Были мужики и на бойне, где видели, как убивают скот. Бык там один подраненный, ревя истошно, дико, с привязи сорвался, вначале стал метаться по двору, людей сшибая, потом через ворота кинулся на улицу и носился там, подвернувшихся прохожих бодая насмерть. Разъяренное животное застрелили полицейские, а на мужиков же случай этот произвел впечатление тяжелое, растревожил какую-то болячку внутреннюю, испугал. Теперь они уже почти не ходили по городу, а сидели в меблированных комнатах своих и с верхотуры, из окна, смотрели на суетящийся, кипящий человеками садок, называемый Парижем. Ночью спали плохо, чесались, кусаемые клопами злыми, а ровно в четыре пополуночи, когда город еще был сном объят, скрип осей тележных слышали и колокольчика негромкий звон. Долго не могли понять, кто ездит в одно и то же время ночь каждую под окном у них. Потом узнали – дроги из госпиталя Отель-Дьё везли покойников на кладбище Кламар.
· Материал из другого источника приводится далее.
-- ==== Sys2Proof/Decode.lean ====
section
/-! DEFINITION. From bytes to instructions and back (spec/30_encoding.md). Decoding is total on any bytes
and refuses by name. A frame is recognised by its place in the stream, never by dispatch (R99, R100), so the
decoder is told the place; a chunk is classified by its first byte (R91). The encoder `encode` is written
from the same tables. -/

namespace Sys2Proof

/-- Why bytes give no instruction. -/
inductive DecodeError where
  /-- The bytes end before the instruction does (R108). -/
  | truncated
  /-- The first four bytes of the stream are not the magic (R106). -/
  | badMagic
  /-- The bytes left after the last chunk are not exactly the END frame (R100). -/
  | badEndMarker
deriving DecidableEq, Repr

/-- Where in the stream the bytes stand: at offset 0, in the chunk stream, after the last chunk (R68). -/
inductive Place where
  | frameStart
  | chunk
  | trailer
deriving DecidableEq, Repr

/-- The six chunk kinds (R90). -/
inductive ChunkKind where
  | index
  | diff
  | luma
  | run
  | rgb
  | rgba
deriving DecidableEq, Repr

/-- R91: the kind a first byte selects; the two full-byte tags are tested before the top two bits. -/
def classify (b1 : Byte) : ChunkKind :=
  if b1 = Config.tagRGBA then .rgba
  else if b1 = Config.tagRGB then .rgb
  else if b1.extractLsb' 6 2 = 0 then .index
  else if b1.extractLsb' 6 2 = 1 then .diff
  else if b1.extractLsb' 6 2 = 2 then .luma
  else .run

/-- R90: the length of a chunk of a kind, in bytes. -/
def kindLength : ChunkKind → Nat
  | .index => 1
  | .diff => 1
  | .luma => 2
  | .run => 1
  | .rgb => 4
  | .rgba => 5

/-- R92: the length of a chunk from its first byte alone. -/
def chunkLength (b1 : Byte) : Nat := kindLength (classify b1)

/-- R102: four bytes, the most significant first, as one 32-bit number. -/
def be32 (b3 b2 b1 b0 : Byte) : Word := b3 ++ b2 ++ b1 ++ b0

/-- R64: the four bytes of a 32-bit number, the most significant first. -/
def be32Bytes (w : Word) : List Byte :=
  [w.extractLsb' 24 8, w.extractLsb' 16 8, w.extractLsb' 8 8, w.extractLsb' 0 8]

/-- R99: the HEADER frame. The magic is judged once its four bytes are there (R234). -/
def decodeHeader (bs : List Byte) : Except DecodeError (Instr × List Byte) :=
  if bs.length < 4 then .error .truncated
  else if bs.take 4 ≠ Config.magic then .error .badMagic
  else
    match bs.drop 4 with
    | w3 :: w2 :: w1 :: w0 :: h3 :: h2 :: h1 :: h0 :: ch :: cs :: rest =>
        .ok (.header (be32 w3 w2 w1 w0) (be32 h3 h2 h1 h0) ch cs, rest)
    | _ => .error .truncated

/-- R93 to R98: one chunk, and the bytes after it. Payload bytes are never classified (R92). -/
def decodeChunk : List Byte → Except DecodeError (Instr × List Byte)
  | [] => .error .truncated
  | b1 :: rest =>
    match classify b1 with
    | .index => .ok (.index (b1.extractLsb' 0 6), rest)
    | .diff => .ok (.diff (b1.extractLsb' 4 2) (b1.extractLsb' 2 2) (b1.extractLsb' 0 2), rest)
    | .run => .ok (.run (b1.extractLsb' 0 6), rest)
    | .luma =>
      match rest with
      | b2 :: rest' =>
          .ok (.luma (b1.extractLsb' 0 6) (b2.extractLsb' 4 4) (b2.extractLsb' 0 4), rest')
      | _ => .error .truncated
    | .rgb =>
      match rest with
      | r :: g :: b :: rest' => .ok (.rgb r g b, rest')
      | _ => .error .truncated
    | .rgba =>
      match rest with
      | r :: g :: b :: a :: rest' => .ok (.rgba r g b a, rest')
      | _ => .error .truncated

/-- R100: the END frame is exactly these eight bytes, compared as a whole. -/
def decodeEnd (bs : List Byte) : Except DecodeError (Instr × List Byte) :=
  if bs = Config.endMarker then .ok (.endMarker, []) else .error .badEndMarker

/-- The instruction at a place of the stream, and the bytes after it. -/
def decode : Place → List Byte → Except DecodeError (Instr × List Byte)
  | .frameStart, bs => decodeHeader bs
  | .chunk, bs => decodeChunk bs
  | .trailer, bs => decodeEnd bs

/-- Where an instruction stands in a stream (R68). -/
def placeOf : Instr → Place
  | .header _ _ _ _ => .frameStart
  | .endMarker => .trailer
  | .rgba _ _ _ _ => .chunk
  | .rgb _ _ _ => .chunk
  | .index _ => .chunk
  | .diff _ _ _ => .chunk
  | .luma _ _ _ => .chunk
  | .run _ => .chunk

/-- R93 to R100: the bytes of an instruction, the lowest offset first. -/
def encode : Instr → List Byte
  | .header w h ch cs => Config.magic ++ be32Bytes w ++ be32Bytes h ++ [ch, cs]
  | .rgba r g b a => [Config.tagRGBA, r, g, b, a]
  | .rgb r g b => [Config.tagRGB, r, g, b]
  | .index i => [(0b00#2 ++ i : Byte)]
  | .diff fr fg fb => [(0b01#2 ++ fr ++ fg ++ fb : Byte)]
  | .luma fg frg fbg => [(0b10#2 ++ fg : Byte), (frg ++ fbg : Byte)]
  | .run n1 => [(0b11#2 ++ n1 : Byte)]
  | .endMarker => Config.endMarker

/-- R90: the length of an instruction in bytes. -/
def instrLength : Instr → Nat
  | .header _ _ _ _ => 14
  | .rgba _ _ _ _ => 5
  | .rgb _ _ _ => 4
  | .index _ => 1
  | .diff _ _ _ => 1
  | .luma _ _ _ => 2
  | .run _ => 1
  | .endMarker => 8

/-- `n` bytes of a number, the byte of bits 7:0 first. -/
def bytesOfNat : Nat → Nat → List Byte
  | 0, _ => []
  | n + 1, w => BitVec.ofNat 8 w :: bytesOfNat n (w / 256)

/-- The bytes of an instruction whose bits the opcode table numbers as `w`, up to the longest instruction.
The HEADER row's match is a big-endian 32-bit number and the END row's a big-endian 64-bit number, as their
`match_scope` says; every other row's bits are numbered from its first byte on (log 17). -/
def tableBytes (nbits w : Nat) : List Byte :=
  if 32 ≤ nbits ∧ w % 2 ^ 32 = 0x716F6966 then Config.magic ++ bytesOfNat 10 (w / 2 ^ 32)
  else if nbits = 64 ∧ w = 1 then Config.endMarker
  else bytesOfNat 14 w

/-- The place the table's row stands at: HEADER by its magic, END by its eight bytes, else the chunk
stream (log 17). -/
def tablePlace (nbits w : Nat) : Place :=
  if 32 ≤ nbits ∧ (tableBytes nbits w).take 4 = Config.magic then .frameStart
  else if nbits = 64 ∧ (tableBytes nbits w).take 8 = Config.endMarker then .trailer
  else .chunk

/-- The bytes as they stand in the stream: the END frame is exactly eight bytes long. -/
def tableStream (nbits w : Nat) : List Byte :=
  match tablePlace nbits w with
  | .trailer => (tableBytes nbits w).take 8
  | .frameStart => tableBytes nbits w
  | .chunk => tableBytes nbits w

/-- The instruction the decoder reads from an instruction whose bits are `w`. -/
def decodeTableWord (nbits w : Nat) : Option Instr :=
  match decode (tablePlace nbits w) (tableStream nbits w) with
  | .ok (i, _) => some i
  | .error _ => none

end Sys2Proof
end

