-- ==== Sys2Proof/Machine/State.lean ====
section
/-! DEFINITION. The state of the machine: the encoder engine (spec/10_state.md R22), the decoder engine
(R23), the four data ports (R30, R32) and the host's pending inputs, as plain data; the fault and refusal
reasons; the state after hardware reset (spec/70_reset_and_hazards.md R260). -/

namespace Sys2Proof.Machine

/-- A stream held as (address, byte) pairs, addresses strictly rising (`Memory.wf`). -/
abbrev Memory := List Host.Cell

/-- R31: the colour cache, 64 slots, each a whole Colour. -/
abbrev Cache := Vector Colour 64

/-- R21: the Header. -/
structure Header where
  w : Word
  h : Word
  ch : Byte
  cs : Byte
deriving DecidableEq, Repr

/-- R230: the four values of `ERR`. -/
inductive ErrKind where
  | none
  | format
  | truncated
  | validation
deriving DecidableEq, Repr

/-- R22, R28: the phases of the encoder. -/
inductive EncPhase where
  | idle
  | header
  | pixels
  | finish
  | done
  | error
deriving DecidableEq, Repr

/-- R23, R28: the phases of the decoder. -/
inductive DecPhase where
  | idle
  | header
  | chunks
  | trailer
  | done
  | error
deriving DecidableEq, Repr

/-- R35: the two engines. -/
inductive Engine where
  | enc
  | dec
deriving DecidableEq, Repr

/-- What the host can do to the machine between steps (R30, R240, R262, R268; log 8). -/
inductive Input where
  /-- `ENC.START(W, H, CH, CS)` (R120). -/
  | encStart (w h : Word) (ch cs : Byte)
  /-- `DEC.START(BLEN)` (R240). -/
  | decStart (blen : BitVec 64)
  /-- The host offers the next pixel on `ENC.pix_in` (R63). -/
  | offerPixel (c : Colour)
  /-- The host offers the next byte on `DEC.byte_in` (R60). -/
  | offerByte (b : Byte)
  /-- The host writes pixel `k` of the encoder's input buffer out of order (93 U7). -/
  | alterPixel (k : Nat) (c : Colour)
  /-- The host writes byte `off` of the decoder's input buffer out of order (93 U7). -/
  | alterByte (off : Nat) (b : Byte)
  /-- The host begins or stops accepting on `ENC.byte_out` (R268). -/
  | encAccept (ready : Bool)
  /-- The host begins or stops accepting on `DEC.pix_out` (R268). -/
  | decAccept (ready : Bool)
  /-- Hardware reset (R260). -/
  | hardReset
  /-- The engine that moves now, where both could (log 9). -/
  | turn (e : Engine)
deriving DecidableEq, Repr

/-- R22: the encoder engine, with its two ports. -/
structure Enc where
  /-- `HDR` -/
  hdr : Header
  /-- `NPIX` -/
  npix : Nat
  /-- `PIDX` -/
  pidx : Nat
  /-- `BOUT` -/
  bout : Nat
  /-- `PREV` -/
  prev : Colour
  /-- `CACHE` -/
  cache : Cache
  /-- `RUN` -/
  run : Nat
  /-- `PHASE` -/
  phase : EncPhase
  /-- `ERR` -/
  err : ErrKind
  /-- port `ENC.pix_in`: the pixels offered in this run, as the flat buffer of R63 -/
  pixIn : Memory
  /-- port `ENC.byte_out`: the output stream O of this run (R62) -/
  byteOut : Memory
  /-- MODEL's own: the host accepts on `ENC.byte_out` (log 11) -/
  outReady : Bool
deriving DecidableEq, Repr

/-- R23: the decoder engine, with its two ports. -/
structure Dec where
  /-- `BLEN` -/
  blen : Nat
  /-- `BPOS`, the program counter (R27) -/
  bpos : Nat
  /-- `HDR`; no value until the header is parsed in this run (R34) -/
  hdr : Option Header
  /-- `NPIX`; no value until the header is parsed in this run (R34) -/
  npix : Option Nat
  /-- `PCNT` -/
  pcnt : Nat
  /-- `PREV` -/
  prev : Colour
  /-- `CACHE` -/
  cache : Cache
  /-- `RREM` -/
  rrem : Nat
  /-- `PHASE` -/
  phase : DecPhase
  /-- `ERR` -/
  err : ErrKind
  /-- `ERRPOS` -/
  errpos : Nat
  /-- `END_MISMATCH` -/
  endMismatch : Bool
  /-- `RUN_CLIP` -/
  runClip : Bool
  /-- port `DEC.byte_in`: the bytes S offered in this run (R60) -/
  byteIn : Memory
  /-- port `DEC.pix_out`: the output pixels Q of this run, as the flat buffer of R63 -/
  pixOut : Memory
  /-- MODEL's own: the host accepts on `DEC.pix_out` (log 11) -/
  outReady : Bool
deriving DecidableEq, Repr

/-- The whole machine: two engines that share nothing (R35), and what the host does next. -/
structure State where
  enc : Enc
  dec : Dec
  /-- MODEL's own: the host's pending inputs, oldest first (log 8) -/
  inputs : List Input
deriving DecidableEq, Repr

/-- Nothing raises a fault: the three errors of R230 are states of the engine (`Dec.raise`, `Enc.raise`), and
spec/93_implementation_defined.md treats nothing as a fault. Safe: there is no constructor to raise. -/
inductive Fault where
deriving DecidableEq, Repr

/-- Why the model gives a step no meaning. -/
inductive Refusal where
  /-- Raised by an arm of `exec` whose instruction has no meaning yet; no arm raises it. Safe. -/
  | notModelled (mnemonic : String)
  /-- Raised by `hostInput` when the host writes an input buffer out of order while a run that reads it is in
  progress (93 U7: "the model gives the launch no meaning"). Safe: the model stops. -/
  | inputAltered
deriving DecidableEq, Repr

/-- R73, R34: the cache at the start of a run. -/
def freshCache : Cache := Vector.replicate 64 Config.slotInit

/-- R260 for the encoder. `HDR` and `NPIX` are unspecified there: 0 is the model's value (log 2). -/
def Enc.reset : Enc where
  hdr := ⟨0, 0, 0, 0⟩
  npix := 0
  pidx := 0
  bout := 0
  prev := Config.prevInit
  cache := freshCache
  run := 0
  phase := .idle
  err := .none
  pixIn := []
  byteOut := []
  outReady := true

/-- R260 for the decoder. `BLEN` is unspecified there: 0 is the model's value (log 2); `HDR` and `NPIX` have
no value (R34, log 3). -/
def Dec.reset : Dec where
  blen := 0
  bpos := 0
  hdr := none
  npix := none
  pcnt := 0
  prev := Config.prevInit
  cache := freshCache
  rrem := 0
  phase := .idle
  err := .none
  errpos := 0
  endMismatch := false
  runClip := false
  byteIn := []
  pixOut := []
  outReady := true

/-- R260: the machine right after hardware reset. -/
def State.reset : State where
  enc := Enc.reset
  dec := Dec.reset
  inputs := []

end Sys2Proof.Machine
end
По полсотни тел в одной повозке огромного размера, и дети там лежали в ногах у взрослых мертвецов, и часто высовывалась из-под холста чья-то изжелта-зеленая рука, иссушенная голодом, страданием, болезнью. Мужики смотрели из окна на эти дроги и понимали, что, кроме одра этого бедняцкого, нечего им ждать в Париже. Домой, в Россию, нужно было возвращаться.
Они прожили в меблированных комнатах своих, с клопами, сквозняками, с грязным отхожим местом и плохой водой, с апреля по август месяц. Наведывались к резиденту, справлялись, нет ли на их счет каких-нибудь распоряжений, но Петербург с ответом как будто не спешил, и снова шли мужики к себе, к клопам и сквознякам. Но однажды, стоя в сенях просторных резиденции российской, услыхали, как прокричал им его сиятельство, перевешиваясь через перильца, ограждавшие площадку второго этажа:
– Ну, радуйся, калмык! Явился наконец об вас, бродягах, указ за подписью самой императрицы! Глядите же!